El total de turistas internacionales que ingresaron al país superó los 3.4 millones, lo que representa un aumento significativo en comparación con el mismo periodo del año anterior. Este crecimiento se observa tanto en el turismo fronterizo como en el que llega por vía aérea, siendo este último el que más contribuye a la captación de divisas. En mayo, los viajeros que ingresaron por avión gastaron en promedio 1,110 dólares cada uno, lo que marcó un incremento de 2.7 % respecto al año pasado.
Este desempeño favorable también se reflejó en los ingresos totales por turismo internacional, los cuales alcanzaron los 2,235 millones de dólares, una cifra que representa un aumento del 8.5 % en comparación interanual. Estos datos reflejan la recuperación continua de un sector que fue duramente golpeado por la pandemia, y ahora retoma su papel estratégico en la economía mexicana.
El éxito del sector turístico se debe a múltiples razones, como la estabilidad del tipo de cambio, el mantenimiento de la conectividad aérea, la variedad de destinos turísticos y una oferta que cada vez es más amplia, combinando playas, cultura, gastronomía y naturaleza.
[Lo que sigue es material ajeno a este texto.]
-- ==== Sys2Proof/Machine/Records.lean ====
section
/-! DEFINITION. The records the spec names: outcome codes (R231, R173), the decoded RTP packet (R101), the decoded RTCP
packets (R121), the reception report block (R90, R121), the source-table entry (R22) and the response (R30). -/

namespace Sys2Proof.Machine

/-- The outcome of a command (R231). -/
inductive Status where
  | ok | rejected | tooShort | badVersion | lengthMismatch | illegalCommand | tableFull | noSuchSource
  deriving DecidableEq, Repr, Inhabited

/-- The branch RTP_RECEIVED took (R173). -/
inductive RxClass where
  | newSource | probAdvance | probReset | inOrder | duplicate | jump | restart
  deriving DecidableEq, Repr, Inhabited

/-- A decoded RTP header extension (R72, R101). -/
structure RtpExtension where
  profile : U16
  length : U16
  data : List Octet
  deriving DecidableEq, Repr, Inhabited

/-- The record of the response field `RTP` (R101). -/
structure RtpPacket where
  version : BitVec 2
  padding : BitVec 1
  extension : BitVec 1
  cc : BitVec 4
  marker : BitVec 1
  pt : BitVec 7
  seq : U16
  timestamp : U32
  ssrc : U32
  csrc : List U32
  ext : Option RtpExtension
  payloadOffset : Nat
  payload : List Octet
  deriving DecidableEq, Repr, Inhabited

/-- A reception report block as fields (R90, R121). `cumLost` is the signed value, in [-2^23, 2^23 - 1]. -/
structure ReportBlock where
  ssrc : U32
  fraction : Octet
  cumLost : Int
  extMax : U32
  jitter : U32
  lsr : U32
  dlsr : U32
  deriving DecidableEq, Repr, Inhabited

/-- One SDES item (R81, R121). -/
structure SdesItem where
  type : Octet
  length : Octet
  text : List Octet
  deriving DecidableEq, Repr, Inhabited

/-- One SDES chunk (R80, R121). -/
structure SdesChunk where
  ssrc : U32
  items : List SdesItem
  deriving DecidableEq, Repr, Inhabited

/-- The type-specific part of a decoded RTCP packet (R121). -/
inductive RtcpBody where
  | sr (ssrc ntpMsw ntpLsw rtpTs packetCount octetCount : U32) (blocks : List ReportBlock)
  | rr (ssrc : U32) (blocks : List ReportBlock)
  | sdes (chunks : List SdesChunk)
  | bye (ssrcs : List U32) (reason : Option (List Octet))
  | app (subtype : BitVec 5) (data : List Octet)
  | other (data : List Octet)
  deriving DecidableEq, Repr, Inhabited

/-- One record of the response field `PKTS` (R121). -/
structure RtcpPacket where
  version : BitVec 2
  padding : BitVec 1
  count : BitVec 5
  pt : Octet
  length : U16
  padLen : Octet
  body : RtcpBody
  deriving DecidableEq, Repr, Inhabited

/-- One allocated entry of the source table (R22). `alloc` is 1 exactly for the entries the table lists (R21).
`expectedPrior` is read as a signed 64-bit value. -/
structure Entry where
  ssrc : U32
  maxSeq : U16
  cycles : U32
  baseSeq : U16
  badSeq : BitVec 17
  probation : BitVec 8
  received : U32
  expectedPrior : BitVec 64
  receivedPrior : U32
  transitPrev : U32
  transitValid : BitVec 1
  jitter : U32
  deriving DecidableEq, Repr, Inhabited

/-- The source table (R21) as the finite map from SSRC to entry that R21 allows: entries in strictly rising order of
SSRC, one per allocated entry. -/
abbrev Table := List Entry

/-- The response fields (R30). -/
structure Response where
  status : BitVec 4
  cls : BitVec 3
  res0 : U32
  rtp : RtpPacket
  pkts : List RtcpPacket
  rb : ReportBlock
  out : Memory
  q : Entry
  deriving DecidableEq, Repr, Inhabited

end Sys2Proof.Machine
end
Además, ha sido relevante la recuperación económica de algunas naciones emisoras importantes, como Estados Unidos y Canadá, que son las que más visitantes traen al país.
Otro aspecto relevante es el dinamismo del turismo fronterizo, que alcanzó 1.27 millones de viajeros durante el mes. Aunque este tipo de turismo genera menores ingresos por persona en comparación con el de internación aérea, representa una fuente constante de flujo turístico, especialmente en las regiones norteñas del país. A ello se suma el crecimiento del turismo de excursionistas, es decir, aquellos visitantes que no pernoctan, pero que también contribuyen al consumo local.
Los destinos más beneficiados por esta alza en la actividad turística han sido las zonas tradicionalmente populares como Cancún, Los Cabos y la Ciudad de México, aunque también se ha observado un mayor interés por regiones emergentes como Chiapas, Yucatán, Guanajuato y Baja California. Esta expansión hacia nuevos destinos refleja el interés del visitante internacional por explorar la diversidad cultural y geográfica del país.
El turismo sigue siendo uno de los fundamentos de la economía en México, no solo por su habilidad para captar divisas, sino también por el efecto que provoca en el empleo, los servicios y el desarrollo de la infraestructura local. Numerosas micro y pequeñas empresas en áreas como la hotelería, el transporte, la gastronomía y el comercio dependen de manera directa del turismo, lo que hace que este crecimiento sea positivo para grandes partes de la sociedad.
Las autoridades del sector han indicado que las cifras de mayo apoyan las previsiones positivas para el final del año, anticipando un aumento continuo en la llegada de turistas internacionales. Para alcanzar esto, se están implementando estrategias de promoción en mercados importantes, mejoras en la infraestructura de los aeropuertos y el refuerzo de la seguridad en áreas turísticas.
Con este repunte, México reafirma su capacidad para competir en el escenario turístico global, combinando atractivos naturales y culturales con una oferta moderna y en expansión. El desafío ahora será mantener este ritmo de crecimiento, diversificar mercados y asegurar que los beneficios del turismo se traduzcan en desarrollo social y económico en todas las regiones del país.